Шрифт:
Интервал:
Закладка:
Итак, наука есть приобретенная способность души к доказательствам; к этому следует еще прибавить те определения, которые мы дали в «Аналитике». Человек знает тогда, когда он уверен и ему ясны принципы [знания]. Он будет владеть случайным знанием, если уверенность в принципах не большая, чем относительно заключения.
§ 4. Таким-то образом мы определяем науку. К тому, что может быть иным [то есть не необходимо], относятся творчество и деятельность; ибо творчество (ποίησις) и деятельность (πρᾶξις) не одно и то же, в чем мы убедились в экзотерических лекциях. Следовательно, приобретенное душевное свойство деятельности, сообразной с разумом, различно от свойства разумного творчества. Поэтому-то одно не содержится в другом, ибо деятельность не есть творчество, а творчество не есть деятельность. Если домостроение – искусство и, в некотором роде, приобретенная привычка творчества, следующего разуму, и если, с одной стороны, не существует искусства, которое не было бы разумной творческой привычкой, а с другой – не существует подобной привычки вне искусства, то можно сказать, что искусство и приобретенное душевное свойство творчества, следующего истинному разуму, – одно и то же. Всякое искусство касается генезиса, творчества и теории того, как что-либо создается из того, что может быть или не быть. Принцип создаваемого заключается в творящем лице, а не в творимом предмете, ибо искусство касается не того, что существует или возникает по необходимости, а также не того, что существует от природы, потому что это имеет в себе принцип своего существования.

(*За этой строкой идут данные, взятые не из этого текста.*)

-- ==== Sys2Proof/Machine/Ops.lean ====
section
/-!
DEFINITION. The named operations that every family shares: object values, time, permissions, event sources,
snag logs, leases, and the notification path.
-/

namespace Sys2Proof.Machine

/-! ### Outcomes -/

/-- The next state of a command that changes the block as `f` says and leaves the queue alone. -/
def State.onChip (s : State) (f : Chip → Chip) : Host.Outcome State Fault Refusal :=
  .next { s with chip := f s.chip }

/-! ### Objects (R417 to R420) -/

/-- The running value of a number object, as an unsigned pattern. -/
def Chip.num (c : Chip) (o : Nat) : Nat := tget (objDflt o) c.nums o

/-- The running value of a signed number object of `w` bits. -/
def Chip.snum (c : Chip) (w o : Nat) : Int := toSigned w (c.num o)

/-- Is a BOOL object 1? -/
def Chip.flag (c : Chip) (o : Nat) : Bool := c.num o != 0

/-- The running value of an octet object. -/
def Chip.blob (c : Chip) (o : Nat) : List Byte := tget (objDfltBytes o) c.blobs o

/-- A number object takes a value, wrapped to its width. Entry 18, DEDUCED. -/
def setNum (o v : Nat) (c : Chip) : Chip :=
  { c with nums := tset (objDflt o) c.nums o (wrap (8 * objWidth o) v) }

/-- A signed number object takes a value. -/
def setInt (o : Nat) (z : Int) (c : Chip) : Chip := setNum o (ofInt (8 * objWidth o) z) c

/-- An octet object takes a value. -/
def setBlob (o : Nat) (v : List Byte) (c : Chip) : Chip :=
  { c with blobs := tset (objDfltBytes o) c.blobs o v }

/-- A counter object goes up by `k` and saturates. Entry 18, DEDUCED. -/
def bumpBy (o k : Nat) (c : Chip) : Chip := setNum o (satAdd (8 * objWidth o) (c.num o) k) c

/-- A counter object goes up by one and saturates. Entry 18, DEDUCED. -/
def bump (o : Nat) (c : Chip) : Chip := bumpBy o 1 c

/-- `f` when `b`, else nothing. -/
def when_ {α : Type} (b : Bool) (f : α → α) (c : α) : α := if b then f c else c

/-- The tenant interface changes. -/
def modWork (f : Work → Work) (c : Chip) : Chip := { c with work := f c.work }

/-- The event journal changes. -/
def modJournal (f : Journal → Journal) (c : Chip) : Chip := modWork (fun w => { w with journal := f w.journal }) c

/-- The time base changes. -/
def modTime (f : Time → Time) (c : Chip) : Chip := { c with time := f c.time }

/-- Every element of a list acts in turn. -/
def forEach {α σ : Type} (l : List α) (f : α → σ → σ) (c : σ) : σ := l.foldl (fun c a => f a c) c

/-- The next open value (entry 6, DESIGN CHOICE). -/
def draw (c : Chip) : Nat × Chip := (Config.freeValue c.draws, { c with draws := c.draws + 1 })

/-- The block puts something out. Entry 14, DESIGN CHOICE. -/
def emit (o : Out) (c : Chip) : Chip := { c with out := c.out ++ [o] }

/-! ### The chain, seen from outside its own chapter (R330, R357, R384) -/

/-- This chip's number; 0xFF standalone (R5). -/
def Chip.me (c : Chip) : Nat := c.num Obj.identityChipNumber
/-- Chain.State MEMBER. -/
def Chip.isMember (c : Chip) : Bool := c.num Obj.chainState == 2
/-- Chain.State QUARANTINED. -/
def Chip.isQuarantined (c : Chip) : Bool := c.num Obj.chainState == 3
/-- Send a message to a chip, 0xFF for all (R329, R330). Entry 75, DESIGN CHOICE. -/
def sendLath (cls type dst tag : Nat) (fields : List Nat) (c : Chip) : Chip :=
  emit (.lath 2 cls type dst tag fields) c

/-! ### Time (R13, R24, R37, R452) -/

/-- The sample rates in Hz by the code of Plumb.SampleRate (R466). -/
def rateHz : Nat → Nat
  | 0 => 44100 | 1 => 48000 | 2 => 88200 | 3 => 96000 | 4 => 176400 | _ => 192000

/-- The sample rate in force, Hz. -/
def Chip.fs (c : Chip) : Nat := rateHz c.time.rate

/-- The block size in force. -/
def Chip.bsize (c : Chip) : Nat := c.time.block

/-- The frame the STC stands in. -/
def Chip.frame (c : Chip) : Nat := c.time.stc / c.time.block

/-- Chain time of a tick under the rebase point in force, whole ns (R452). -/
def Chip.nsOf (c : Chip) (tick : Nat) : Nat :=
  c.time.rebaseNs + (tick - c.time.rebaseTick) * 1000000000 / c.time.rebaseHz

/-- Chain time now, ns: the wall clock that durations in ms and us are measured by. -/
def Chip.now (c : Chip) : Nat := c.nsOf c.time.stc

/-- Whole ticks in `ms` milliseconds, rounded up. -/
def Chip.msTicks (c : Chip) (ms : Nat) : Nat := (ms * c.fs + 999) / 1000

/-! ### Tenants and permissions (R385 to R387, R411 to R413, R586) -/

/-- The record of a tenant. -/
def Chip.tenant (c : Chip) (t : Nat) : Tenant := tget {} c.work.tenants t

/-- A tenant's record changes. -/
def modTenant (t : Nat) (f : Tenant → Tenant) (c : Chip) : Chip :=
  { c with work := { c.work with tenants := tmod {} c.work.tenants t f } }

/-- Does the tenant have a function (R387)? -/
def Chip.hasFunction (c : Chip) (t : Nat) : Bool :=
  !c.work.port0Root && (t == 0 || (c.tenant t).vfEnabled) && !(c.tenant t).inFlr

/-- Is the tenant enabled (R386)? -/
def Chip.tenantEnabled (c : Chip) (t : Nat) : Bool := c.flag (Obj.tenantEnable t)

/-- Tenant.State (R415). -/
def Chip.tenantState (c : Chip) (t : Nat) : TenantState :=
  if (c.tenant t).resetting then .resetting else if c.tenantEnabled t then .active else .disabled

/-- The tenant of a master ID, if it is one (R385). -/
def masterTenant (m : Nat) : Option Nat := if 0x10 ≤ m ∧ m ≤ 0x1F then some (m - 0x10) else none

/-- The bits of one master in the access table as they stand by default (R412, R586): [0] R, [1] W, [2] X, [3] A. -/
def accessDefault (kind unit master : Nat) : Nat :=
  if master = 0x00 then 15
  else if master = 0x02 then
    if 0x02 ≤ kind ∧ kind ≤ 0x05 then 1 else if kind = 0x17 ∧ unit = 1 then 3 else 0
  else if master = 0x03 then
    if kind = 0x04 ∨ kind = 0x05 then 1 else if 0x10 ≤ kind ∧ kind ≤ 0x13 then 2 else 0
  else if master = 0x04 then
    if 0x06 ≤ kind ∧ kind ≤ 0x0E then 3 else if kind = 0x17 ∧ unit = 0 then 3 else 0
  else if master = 0x05 then if kind = 0x15 then 3 else 0
  else if master = 0x06 then if kind = 0x14 then 2 else if kind = 0x17 ∧ unit = 0 then 3 else 0
  else if master = 0x07 then
    if kind = 0x17 ∧ (unit = 1 ∨ (3 ≤ unit ∧ unit ≤ 18)) then 3 else if kind = 0x1A then 2 else 0
  else if master = 0x10 then if kind = 0x1A then 0 else 15
  else if 0x11 ≤ master ∧ master ≤ 0x1F then
    let n := master - 0x10
    if kind = 0x16 ∧ unit / 32 = n then 3
    else if kind = 0x17 ∧ unit = 3 + n then 3
    else if kind = 0x01 ∧ unit = 0x00 then 1 else 0
  else if 0x80 ≤ master then if kind = 0x01 ∨ kind = 0x15 then 1 else 0
  else 0

/-- Is a master's entry fixed (R412, R586)? -/
def accessConst (kind master : Nat) : Bool :=
  kind == 0x1A || !((0x10 ≤ master ∧ master ≤ 0x1F) ∨ 0x80 ≤ master ∨ master = 0x01)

Так как творчество и деятельность не одно и то же, то необходимо искусство отнести к творчеству, а не к деятельности. В известном смысле случай и искусство касаются того же самого, как это и высказал Агафон:
Искусство возлюбило случай, а случай – искусство.
Итак, искусство, как сказано, есть творческая привычка, следующая истинному разуму; неумелость в сфере искусства (ἀτεχνία), напротив, привычка творческая, следующая ложному разуму, касающаяся того, что может быть и иным.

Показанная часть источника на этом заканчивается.